Content starts here
CLOSE ×

Search

Today's Woman, Hopping Around the World

I was talking to a friend the other day about opportunities for women in today's America. We were heaping praise on all those we knew of in politics, diplomacy, industry, entertainment, sports and space who are making their mark on the world stage and beyond. Bunny girls were not included.

Wini Hammond in Bunny Girl Attire
Courtesy: Wini Hammond



The friend is Wini Hammond. A retired hotel concierge, she was a bunny girl in a Los Angeles Playboy club half a century ago, not because she liked to prance about in the ridiculous costumes they were forced to wear, but because it was the only job she could find.
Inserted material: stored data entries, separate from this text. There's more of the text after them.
/-- Every dispatch answers (30_encoding.md R58), and only `raise` sets the fault bit: the checked instructions go
through `settle`, the others write no field of the record. -/
theorem exec_answersOrRaises (i : Instr) (s : State) : AnswersOrRaises s (exec i s) := by
  cases i with
  | ret => exact s.settle_map_answersOrRaises _ _ fun _ h => State.pop_faulted h
  | call nnn => exact s.settle_map_answersOrRaises _ _ fun u h => (State.push_faulted h : u.faulted = s.faulted)
  | drw _ _ _ | ldBVx _ | ldMemVx _ | ldVxMem _ => exact s.settle_map_answersOrRaises _ _ fun _ _ => rfl
  | seImm _ _ | sneImm _ _ | seReg _ _ | sneReg _ _ | skp _ | sknp _ => exact ⟨_, rfl, .inl (s.skipIf_faulted _)⟩
  | ldVxK x =>
    rw [exec, execLdVxK]
    split
    · exact ⟨_, rfl, .inl rfl⟩
    · exact ⟨_, rfl, .inl rfl⟩
  | _ => exact ⟨_, rfl, .inl rfl⟩

/-- A fault of the dispatch step is a raise in the state dispatched on. -/
theorem exec_eq_raise_of_faulted {i : Instr} (hf : s.faulted = false) (hexec : exec i s = .next u)
    (hu : u.faulted = true) : ∃ f, u = s.raise f := by
  obtain ⟨u', hu', hkept | hraised⟩ := exec_answersOrRaises i s
  · cases hexec.symm.trans hu'
    simp [hf, hu] at hkept
  · cases hexec.symm.trans hu'
    exact hraised

/-! ### One step -/

/-- The retry of a wait writes the register it waits for and the wait itself (40_cycle.md R78). -/
theorem State.retryWait_keeps (s : State) :
    KeepsAllBut (fun p => p = .v s.waitReg ∨ p = .wait ∨ p = .waitReg) s s.retryWait := by
  obtain ⟨k, -, hretry⟩ | ⟨-, hretry⟩ := s.retryWait_cases
  · rw [hretry]
    exact ((s.setReg_keeps _ _).weaken fun _ h => .inl h).trans ((State.endWait_keeps _).weaken fun _ h => .inr h)
  · rw [hretry]
    exact KeepsAllBut.refl _

@[simp] theorem State.retryWait_dt (s : State) : s.retryWait.dt = s.dt :=
  BitVec.eq_of_toNat_eq (s.retryWait_keeps .dt (by simp))

@[simp] theorem State.retryWait_st (s : State) : s.retryWait.st = s.st :=
  BitVec.eq_of_toNat_eq (s.retryWait_keeps .st (by simp))

@[simp] theorem State.retryWait_faulted (s : State) : s.retryWait.faulted = s.faulted := by
  obtain ⟨k, -, hretry⟩ | ⟨-, hretry⟩ := s.retryWait_cases
  · simp [hretry]
  · rw [hretry]

theorem step_fetched (hf : s.faulted = false) (hw : s.wait = false) (hfetch : s.fetch = .ok op) :
    step s = finishCycle (exec (decodeWord op) s.stepPc) := by
  simp [step, cycle, hf, hw, hfetch]

/-- A dispatch that answers `u` ends the cycle in `u`, decayed unless it raised (40_cycle.md R75, R76). -/
theorem step_of_exec (hf : s.faulted = false) (hw : s.wait = false) (hfetch : s.fetch = .ok op)
    (hexec : exec (decodeWord op) s.stepPc = .next u) :
    step s = .next (if u.faulted then u else u.decayTimers) := by
  rw [step_fetched hf hw hfetch, hexec, finishCycle]

/-- The four ways through a cycle (40_cycle.md R70): the faulted machine, the retry, the fetch that raises, and the
dispatch. -/
theorem step_cases (hstep : step s = .next t) :
    (s.faulted = true ∧ t = s) ∨
    (s.faulted = false ∧ s.wait = true ∧ t = s.retryWait.decayTimers) ∨
    (s.faulted = false ∧ s.wait = false ∧ 4096 < s.pc.toNat + 2 ∧ t = s.raise (.outOfRange s.pc 2)) ∨
    (s.faulted = false ∧ s.wait = false ∧ ∃ op u, s.fetch = .ok op ∧ exec (decodeWord op) s.stepPc = .next u ∧
      t = if u.faulted then u else u.decayTimers) := by
  cases hf : s.faulted with
  | true =>
    cases hstep.symm.trans (step_faulted s hf)
    exact .inl ⟨rfl, rfl⟩
  | false =>
    cases hw : s.wait with
    | true =>
      cases hstep.symm.trans (step_wait s hf hw)
      exact .inr (.inl ⟨rfl, rfl, rfl⟩)
    | false =>
      by_cases hpc : s.pc.toNat + 2 ≤ 4096
      · obtain ⟨op, hfetch⟩ : ∃ op, s.fetch = .ok op := ⟨_, State.fetch_ok hpc⟩
        obtain ⟨u, hexec, -⟩ := exec_answersOrRaises (decodeWord op) s.stepPc
        cases hstep.symm.trans (step_of_exec hf hw hfetch hexec)
        exact .inr (.inr (.inr ⟨rfl, rfl, op, u, hfetch, hexec, rfl⟩))
      · have hover : 4096 < s.pc.toNat + 2 := by omega
        cases hstep.symm.trans (step_fetch_fault s hf hw hover)
        exact .inr (.inr (.inl ⟨rfl, rfl, hover, rfl⟩))

/-- Timer decay leaves `PC` where the dispatch put it. -/
theorem step_pc_of_exec (hf : s.faulted = false) (hw : s.wait = false) (hfetch : s.fetch = .ok op)
    (hstep : step s = .next t) (hexec : exec (decodeWord op) s.stepPc = .next u) : t.pc = u.pc := by
  cases hstep.symm.trans (step_of_exec hf hw hfetch hexec)
  cases u.faulted <;> rfl

/-- A skip after the advance of a fetched instruction, with no wrap: the fetch bounds `PC` (41_flow.md R94). -/
theorem State.toNat_pc_skipIf_stepPc (hpc : s.pc.toNat + 2 ≤ 4096) (c : Bool) :
    (s.stepPc.skipIf c).pc.toNat = s.pc.toNat + if c then 4 else 2 := by
  cases c with
  | false =>
    change (s.pc + 2).toNat = s.pc.toNat + 2
    bv_omega
  | true =>
    change (s.pc + 2 + 2).toNat = s.pc.toNat + 4
    bv_omega

end Sys2Proof.Machine

namespace Sys2Proof

open Sys2Proof.Machine

/-- Settles O9: by the four ways through a cycle; a dispatch that faults is a raise, which writes no timer. -/
theorem timerDecay : Obligations.TimerDecay := by
  unfold Obligations.TimerDecay
  intro s t hstep
  obtain ⟨hf, rfl⟩ | ⟨hf, hw, rfl⟩ | ⟨hf, hw, -, rfl⟩ | ⟨hf, hw, op, u, hfetch, hexec, rfl⟩ := step_cases hstep
  case inl => simp [hf]
  case inr.inl => simp [hf, hw, toNat_decayed]
  case inr.inr.inl => simp [hf]
  case inr.inr.inr =>
    cases hu : u.faulted with
    | true =>
      obtain ⟨f, rfl⟩ := exec_eq_raise_of_faulted (s := s.stepPc) hf hexec hu
      simp
    | false => simp [hf, hw, hu, hfetch, hexec, toNat_decayed]

/-- Settles O14: `PC` after the cycle is the dispatch's, and the fetch bounds it, so the additions do not wrap. -/
theorem jumpAndSkipCycle : Obligations.JumpAndSkipCycle := by
  unfold Obligations.JumpAndSkipCycle
  intro s t op hf hw hfetch hstep
  have hpc := State.pc_inRange_of_fetch hfetch
  have pc_of_exec {u : State} : exec (decodeWord op) s.stepPc = .next u → t.pc = u.pc :=
    step_pc_of_exec hf hw hfetch hstep
  refine ⟨fun nnn hop => ?_, fun x kk hop => ?_, fun x y hop => ?_⟩
  · have hjp : t.pc = zextAddr nnn := pc_of_exec (by rw [hop]; rfl)
    simp [hjp]
  · have hskip : t.pc = (s.stepPc.skipIf (s.reg x == kk)).pc := pc_of_exec (by rw [hop]; rfl)
    simp [hskip, State.toNat_pc_skipIf_stepPc hpc, BitVec.toNat_inj]
  · have hskip : t.pc = (s.stepPc.skipIf (s.reg x == s.reg y)).pc := pc_of_exec (by rw [hop]; rfl)
    simp [hskip, State.toNat_pc_skipIf_stepPc hpc, BitVec.toNat_inj]

/-- Settles O8: the bounds check of the fetch's window decides, `4096 < PC + 2` being `0x0FFF ≤ PC`. -/
theorem fetchWindow : Obligations.FetchWindow := by
  unfold Obligations.FetchWindow
  intro s
  constructor
  · intro hpc
    exact ⟨_, State.fetch_ok hpc, toNat_beWord _ _⟩
  · intro hpc hf hw
    exact ⟨_, step_fetch_fault s hf hw (by omega), s.raise_outOfRange s.pc (by decide)⟩

end Sys2Proof

/-! The flow family (41_flow.md): its opcodes as numbers, the value of `PC` after a skip, and the whole cycle of one. -/

namespace Sys2Proof

variable {op : Word} {t : Nibble}

/-! ### The fields of an opcode given as a number (30_encoding.md R52) -/

theorem fields_of_toNat_formatA {nnn : Addr12} (hop : op.toNat = 4096 * t.toNat + nnn.toNat) :
    opT op = t ∧ opNnn op = nnn := by
  refine ⟨(opT_eq_iff op t).2 ?_, BitVec.eq_of_toNat_eq ?_⟩
  · omega
  · rw [toNat_opNnn]
    omega

theorem fields_of_toNat_formatXK {x : RegNum} {kk : Byte} (hop : op.toNat = 4096 * t.toNat + 256 * x.val + kk.toNat) :
    opT op = t ∧ opX op = x ∧ opKk op = kk := by
  refine ⟨(opT_eq_iff op t).2 ?_, Fin.ext ?_, (opKk_eq_iff op kk).2 ?_⟩
  · omega
  · rw [val_opX]
    omega
  · omega

/-- The low nibble `m` bears on none of the other fields. -/
theorem fields_of_toNat_formatXYN {x y : RegNum} {m : Fin 16}
    (hop : op.toNat = 4096 * t.toNat + 256 * x.val + 16 * y.val + m.val) : opT op = t ∧ opX op = x ∧ opY op = y := by
  refine ⟨(opT_eq_iff op t).2 ?_, Fin.ext ?_, Fin.ext ?_⟩
  · omega
  · rw [val_opX]
    omega
  · rw [val_opY]
    omega

/-! ### The family nibbles of the jump and the skips (30_encoding.md R56) -/

theorem decodeWord_of_opT_jp (hT : opT op = 0x1#4) : decodeWord op = .jp (opNnn op) := by
  simp [decodeWord, hT]

theorem decodeWord_of_opT_seImm (hT : opT op = 0x3#4) : decodeWord op = .seImm (opX op) (opKk op) := by
  simp [decodeWord, hT]

theorem decodeWord_of_opT_sneImm (hT : opT op = 0x4#4) : decodeWord op = .sneImm (opX op) (opKk op) := by
  simp [decodeWord, hT]

theorem decodeWord_of_opT_seReg (hT : opT op = 0x5#4) : decodeWord op = .seReg (opX op) (opY op) := by
  simp [decodeWord, hT]

theorem decodeWord_of_opT_sneReg (hT : opT op = 0x9#4) : decodeWord op = .sneReg (opX op) (opY op) := by
  simp [decodeWord, hT]

end Sys2Proof

namespace Sys2Proof.Machine

variable {s t : State} {op : Word}

/-! ### A skip in the dispatch step and over the cycle -/

/-- A skip wraps at 2^16 where the state dispatched on is arbitrary (41_flow.md R94). -/
theorem State.toNat_pc_skipIf (s : State) (c : Bool) :
    (s.skipIf c).pc.toNat = (s.pc.toNat + if c then 2 else 0) % 65536 := by
  cases c with
  | false => exact (Nat.mod_eq_of_lt s.pc.isLt).symm
  | true => exact BitVec.toNat_add s.pc 2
"I was supporting myself and had to work," she says. "Women were educated in those days to be married. We were poorly prepared to make a living. When I began working as a bunny girl, my mother thought I obviously must be a prostitute."

While severely stylistic in their roles as animated cocktail waitresses, the women were well-paid and well-treated, Hammond says, and despite her mother's concerns, they were not prostitutes.

Wini and John Hammond Today
Courtesy: Wini Hammond



Still handsome at 73, Hammond, the wife of jazz legend John Hammond, laughs at the notion prevalent when she was young and looking for work: that the female gender was simply not physically or emotionally capable of holding down a man's job.

It was at that point in our conversation that she began mentioning female leaders in the United States and around the world who are proving themselves every bit as capable of taking command in what had once been a male domain, including Hillary Clinton, Nancy Pelosi, Condoleezza Rice, Oprah Winfrey, Janet Napolitano and Sally Ride.

2245576555_2cbd56b420_b
Photo Credit: Angela Radulescu via Flickr



I suggested that one of them, maybe Hillary, could one day be president. Wini laughed. "Well," she said, "at least she won't have to work as a bunny girl."

At home that same evening, I watched our 2-year-old granddaughter Gracie dominate our house. Full of kinetic energy, she was everywhere and, well, everywhere was her. Since our son and his family, including Gracie, moved in with us, her toys, her laughter and her presence have filled our home.

She's in command and we listen when she says "Gracie hungry" or "Gracie play" or "Gracie go walk." I see her running through the house, arms spread, head bobbing from side to side flying an imaginary plane through the skies, or maybe a rocket ship to the edge of space.

Will she someday be a world leader? Who knows. Women today can be almost whatever they want to be. They don't have to be bunny girls anymore.